Crash/Freeze of new Server-Setup


Recommended Posts

Posted

Hey all,

 

after long time of unsuccessful troubleshooting by myself i am forced to ask you for help.

My situation:

- My Server crashes every time in a timespan between of 2-24h after the reboot (since the begginning on)

- mostly no access via WebUI or SMB or via direct command line after crash (sometimes but rarely still access via Web UI)

- crash can be induced while copying or moving, but mostly happens in idle (mostly while parity check if it's running)

- crash during copying e.g. from windows result in error messages on Windows like "0x8007003B" or "0x8007003A" or "path is not available"

- it once a time induced the switch (it is connected to) also to crash/block the other clients of the switch

- once i saw one cpu core stuck at 100% (while only WebUI was still working on a crash)

- parity check usually becomes extremely slow after 40% progress (recently it started to find errors in parity check, but crash was existing long time before)

- Commandline shows log (see CommandlineOutputScreenshot.rar )

 

My lineup:

- Supermicro X10SBA (SoC: J1900)

- G.Skill SO-DIMM 8 GB DDR3L-1333 Kit

- PSU: Be-Quiet Pure Power 11 BN290

- 2x WD Red 4 TB WD40EFAX (unfortunately SMR) (Array)

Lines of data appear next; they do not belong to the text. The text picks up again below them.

-- ==== Sys2Proof/Machine/Dispatch.lean ====
section
/-! DEFINITION. Which meaning each command has. -/
namespace Sys2Proof.Machine
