/-- R485, R487, R490: a reset request holds the controller for what is left of its millisecond and starts again with cause 3; a
power-on reset clears what does not survive; the reset pin holds in reset and releases with cause 2; the stuck guard starts with cause
5 and the pin is armed again; a watchdog that expires on the passive core resets that core, on the active core hands over, and with no
standby resets with cause 4. -/
def Obligations.ResetsAct : Prop :=
  ∀ (s : State),
    (∀ (straps t : Nat), s.ready.pmu.resetDue = some t → exec (.resetRequest straps) s = .next (s.became
      (resetRelease s.vault (resetHold { relayCountSave s.ready with up := (relayCountSave s.ready).up + (t - s.ready.up) }) 3 straps))) ∧
    exec .powerOnReset s = .next (s.became (clearPower s.ready)) ∧
    (s.ready.nat O.pmuResetPin = 1 → s.ready.nat O.devState ≠ 5 → s.ready.nat O.devState ≠ 6 →
      exec .resetPinLow s = .next (s.became ((resetHold s.ready).setN O.pmuResetPin 2))) ∧
    (∀ (straps : Nat), s.ready.nat O.pmuResetPin = 2 → exec (.resetPinHigh straps) s = .next (s.became
      (resetRelease s.vault (s.ready.setN O.pmuResetPin 1) 2 straps))) ∧
    (∀ (straps : Nat), s.ready.nat O.pmuResetPin = 2 → exec (.resetStuckGuard straps) s = .next (s.became
      (resetRelease s.vault (((s.ready.setN O.pmuResetPin 3).flag O.pmuFlags 8).onPmu fun p => { p with stuckPend := true }) 5
        straps))) ∧
    (s.ready.nat O.pmuResetPin = 3 → exec .resetPinRearm s = .next (s.became (s.ready.setN O.pmuResetPin 1))) ∧
    (∀ (core : Fin 2) (straps : Nat) (d : Dev), coreOn s.ready core = true →
      d = ((s.ready.bump O.pmuWdtExpiries).flag O.pmuFlags 1).raise (66 + core) 0 1 0 → core.val ≠ coreActive d →
      exec (.watchdogExpiry core straps) s = .next (s.became (coreReset d core))) ∧
    (∀ (core : Fin 2) (straps : Nat) (d : Dev), coreOn s.ready core = true →
      d = ((s.ready.bump O.pmuWdtExpiries).flag O.pmuFlags 1).raise (66 + core) 0 1 0 → core.val = coreActive d →
      d.on O.fcrCoreStandby = false →
      exec (.watchdogExpiry core straps) s = .next (s.became (controllerReset s.vault d 4 straps))) ∧
    (∀ (core : Nat), (Instr.coreReset core).wellFormed = true → s.takes (part1 O.pmuCoreReset core) → core ≠ coreActive s.ready →
      exec (.coreReset core) s = .next (s.wrote (coreReset s.ready core)))

/-- R288, R482, R483, R484, R487, R489, R492, R494: STANDBY keeps the time on the RTC and leaves state 5; a wake starts the controller
with its source kept; power off leaves state 6; the power-fail warning saves the relay counts; the release of a power-on reset begins
BOOT with cause 1; a verified image is entered, in service or in LIMP's HEATH; the running image is confirmed by time and by command;
a battery below its minimum invalidates the RTC. -/
def Obligations.StandbyAndBootAct : Prop :=
  ∀ (s : State),
    (s.takes (part1 O.pmuCmd 4) → standbyRefused { s.ready with draws := s.ready.draws + 1 } = false →
      ∃ e, exec .standby s = .next (s.wrote e) ∧ e.nat O.devState = 5 ∧
        e.nat O.devReason = 0x0120) ∧
    (∀ (src detail straps : Nat), s.ready.nat O.devState = 5 → exec (.wake src detail straps) s = .next (s.became
      (controllerReset s.vault (((s.ready.setN O.pmuWakeSrc src).setN O.pmuWakeDetail detail).setI O.pmuWakeAt 0) 6 straps))) ∧
    exec .powerOff s = .next (s.became ((clearPower s.ready).setN O.devState 6)) ∧
    (s.ready.on O.fcrFirstHeld = false → (relayCountSave s.ready).on O.fcrFirstHeld = false →
      exec .powerFailWarning s = .next (s.became
        ((((relayCountSave s.ready).flag O.pmuFlags 16).bump O.pmuPfailCount).raise 64 0 1 0))) ∧
    (∀ (counts size straps : Nat), s.ready.nat O.pmuResetPin = 0 → 8388608 ≤ size → size ≤ 1073741824 →
      exec (.powerOnResetRelease counts size true straps) s = .next (s.became
        (let d := (todPowerUp ((s.ready.setN O.pmuResetPin 1).setN O.devState 0) counts)
         resetRelease s.vault ((flashDiscover (d.setI O.pmuResetTime d.now) size true).setN O.jrnState 0) 1 straps))) ∧
    (∀ (slot : Nat), s.ready.nat O.devState = 0 → s.ready.pmu.held = false → s.ready.pmu.bootSlot = some slot →
      cgState s.ready = cgLocked →
      exec .bootImageVerified s = .next (s.became (enterService (coresStart (bootImage s.ready)) 0x0111))) ∧
    (∀ (slot : Nat), s.ready.nat O.devState = 0 → s.ready.pmu.held = false → s.ready.pmu.bootSlot = some slot →
      cgState s.ready = cgLimp →
      exec .bootImageVerified s = .next (s.became (todOnRtc
        (((coresStart (bootImage s.ready)).setN O.pmuBootTime ((coresStart (bootImage s.ready)).up -
          (coresStart (bootImage s.ready)).pmu.releasedAt)).enterState 1 0x0110)))) ∧
    (s.ready.nat O.devState = 2 ∨ s.ready.nat O.devState = 3 → bit s.ready.fw.confirmed s.ready.fw.running = false →
      exec .bootConfirmTime s = .next (s.become ((fwConfirm s.vault s.ready s.ready.fw.running).1,
        bootObjects (fwConfirm s.vault s.ready s.ready.fw.running).2))) ∧
    (s.takes (part1 O.pmuCmd 5) → bit s.ready.fw.confirmed s.ready.fw.running = false →
      exec .confirm s = .next (s.become ((fwConfirm s.vault s.ready s.ready.fw.running).1,
        (bootObjects (fwConfirm s.vault s.ready s.ready.fw.running).2).answered))) ∧
    exec .vbatBelowMinimum s = .next (s.became
      ((s.ready.onTod fun t => { t with rtcSec := 0, rtcSub := 0, rtcRaw := 0, rtcLoad := none }).setB O.todRtcValid false))

/-- R499, R507, R509, R519, R524: a fault whose source is no core is raised with the injection its source awaits; FAULT_ACK puts the first
fault into the history and frees it; SAFE enters safe from service; an injection waits for its source; RECHECK drops what no longer
holds; SAFE is left for MEADOW or FALLOW; a lane is restored, and one in grace counts as lost.
R512, R514: a missed heartbeat hands the work of the active core over; a checkpoint is dated; a core that joins again stands by, or is
lost after a failure; the debugger halts a core, and the end of the halt lets it stand by again. -/
def Obligations.FaultsAndCoresAct : Prop :=
  ∀ (s : State),
    (∀ (src : Fin 256) (level : Fin 3) (cause detail : Nat) (line : Bool) (d : Dev), src.val ≠ 51 → src.val ≠ 52 →
      d = errorLine s.ready src line →
      exec (.faultRaise src level cause detail line) s = .next (s.became
        ((injected d src cause detail).2.raise src level cause detail (injected d src cause detail).1))) ∧
    (s.takes (part1 O.fcrCmd 1) →
      ∃ e, exec .faultAck s = .next (s.wrote e) ∧ e.nat O.fcrFirstHeld = 0 ∧ e.byt O.fcrFirst = [] ∧ e.fcr.firstAt = none ∧
        e.fcr.merged = 0) ∧
    (s.takes (part1 O.fcrCmd 2) → s.ready.nat O.devState = 2 →
      exec .fcrSafe s = .next (s.wrote (s.ready.enterSafe 0x0204))) ∧
    (∀ (b : Bytes), s.takes ⟨0, ⟨O.fcrInject, 0, 0⟩, b, none⟩ → writeLength s.ready ⟨O.fcrInject, 0, 0⟩ none b = true →
      b.length = 8 → injectOk (leField b 0 1) (leField b 1 1) = true → leField b 2 2 ≠ 0 → allZero (b.drop 4) = true →
      s.ready.fcr.inject = none →
      exec (.faultInject b) s = .next (s.wrote (s.ready.onFcr fun f =>
        { f with inject := some ⟨leField b 0 1, leField b 1 1, leField b 2 2⟩ }))) ∧
    (∀ (d : Dev), s.takes (part1 O.fallowCmd 1) → s.ready.nat O.devState = 3 →
      d = s.ready.onFcr (fun f => { f with holds := clrBit f.holds 4 }) → d.fallowHolds ≠ 0 →
      exec .recheck s = .next (s.wrote ((d.setN O.fallowCauses (d.nat O.fallowCauses &&& d.fallowHolds)).setN O.fallowLost
        (d.fallowHolds % 64)))) ∧
    (s.takes (part1 O.fallowCmd 2) → s.ready.nat O.devState = 4 → cgState s.ready = cgLocked → safeLine s.ready = false →
      s.ready.fallowHolds = 0 → exec .leaveSafe s = .next (s.wrote (leaveFallow s.ready 0x0205))) ∧
    (s.takes (part1 O.fallowCmd 2) → s.ready.nat O.devState = 4 → cgState s.ready = cgLocked → safeLine s.ready = false →
      s.ready.fallowHolds ≠ 0 → exec .leaveSafe s = .next (s.wrote
        ((s.ready.onPmu fun p => { p with upSince := s.ready.up }).enterFallow 0x0206))) ∧
    (∀ (n : Fin 12) (d : Dev), s.takes (part1 O.fallowRestoreLane n) → bit (s.ready.nat O.fallowIsolated) n = true →
      d = (s.ready.setN O.fallowIsolated (clrBit (s.ready.nat O.fallowIsolated) n)).setN O.fallowLanes
        (clrBit (s.ready.nat O.fallowLanes) n) →
      exec (.restoreLane n) s = .next (s.wrote (askOn (d.setN O.fallowLost (d.fallowHolds % 64)) (n + 1)))) ∧
    (∀ (n : Fin 12), s.ready.nat O.laneState n = 9 → s.ready.on O.laneEnable n = true →
      exec (.laneGraceExpiry n) s = .next (s.became ((s.ready.flag O.fallowLanes (1 <<< n.val)).updateFallow))) ∧
    (s.ready.on O.fcrCoreStandby = true → coreHalted s.ready (coreActive s.ready) = false →
      exec .heartbeatMiss s = .next (s.became (takeover s.ready (coreActive s.ready) 1))) ∧
    exec .checkpoint s = .next (s.became (s.ready.onFcr fun f => { f with ckptAt := s.ready.up })) ∧
    (∀ (c : Fin 2), bit s.ready.fcr.rejoining c = true → c.val ≠ coreActive s.ready →
      exec (.coreRejoin c true) s = .next (s.became
        ((s.ready.onFcr fun f => { f with rejoining := clrBit f.rejoining c }).setN O.fcrCoreStandby 1))) ∧
    (∀ (c : Fin 2) (d : Dev), bit s.ready.fcr.rejoining c = true →
      d = (s.ready.onFcr fun f => { f with rejoining := clrBit f.rejoining c }).raise 68 0 2 c → coreLost d c = false →
      exec (.coreRejoin c false) s = .next (s.became ((d.loseCore c).updateFallow))) ∧
    (∀ (c : Fin 2), s.ready.on O.dbgUnlocked = true → coreHalted s.ready c = false → coreOn s.ready c = true →
      ∃ e, exec (.debugHalt c) s = .next (s.became e) ∧ e.fcr.halted = setBit s.ready.fcr.halted c ∧ e.on O.dbgAttached = true) ∧
    (∀ (c : Fin 2), coreHalted s.ready c = true → bit s.ready.fcr.deferred c = false → c.val ≠ coreActive s.ready →
      bit s.ready.fcr.rejoining c = false →
      ∃ e, exec (.debugHaltEnd c) s = .next (s.became e) ∧ e.fcr.halted = clrBit s.ready.fcr.halted c ∧
        e.on O.fcrCoreStandby = true)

- 2x SanDisk SSD PLUS 480GB (Cache Pool Raid 1)

 

I did the following approach of troubleshooting without any success:

- RAM MemTest (passed)

- CPU stress test (with Windows10): (passed)

- HDD SMART test: (passed)

- USB Boot stick replaced, USB port changed

- SATA cables replaced

- Ubuntu 20.04 with the same hardware setup: manual break after 5 days uptime without any errors

- Windows 10 with same hardware setup: manual break after days of uptime, also passed MemTest and CPU stress test

- update to Unraid OS 6.9.0-Beta25: still crash

- applied this patch (C-States): https://howto.lintel.in/freezing-intels-bay-trail-socs-cushioned-patch/

- removed the cache drives (due to BTRFS and non ECC RAM combination)

- boot in safe mode; boot in legacy and UEFI mode

- Syslog and enhanced Syslog does not help because of unexpected hard shutdowns

 

What else can i try to find the problem? Does anyone know or see a problem? Could it be a Hardware/Software incompatibility?

 

Next step for me would be to remove the hard drives or at least try a new "greenfield" build up of the server, what i actually wanted to avoid rather.

 

Thank you!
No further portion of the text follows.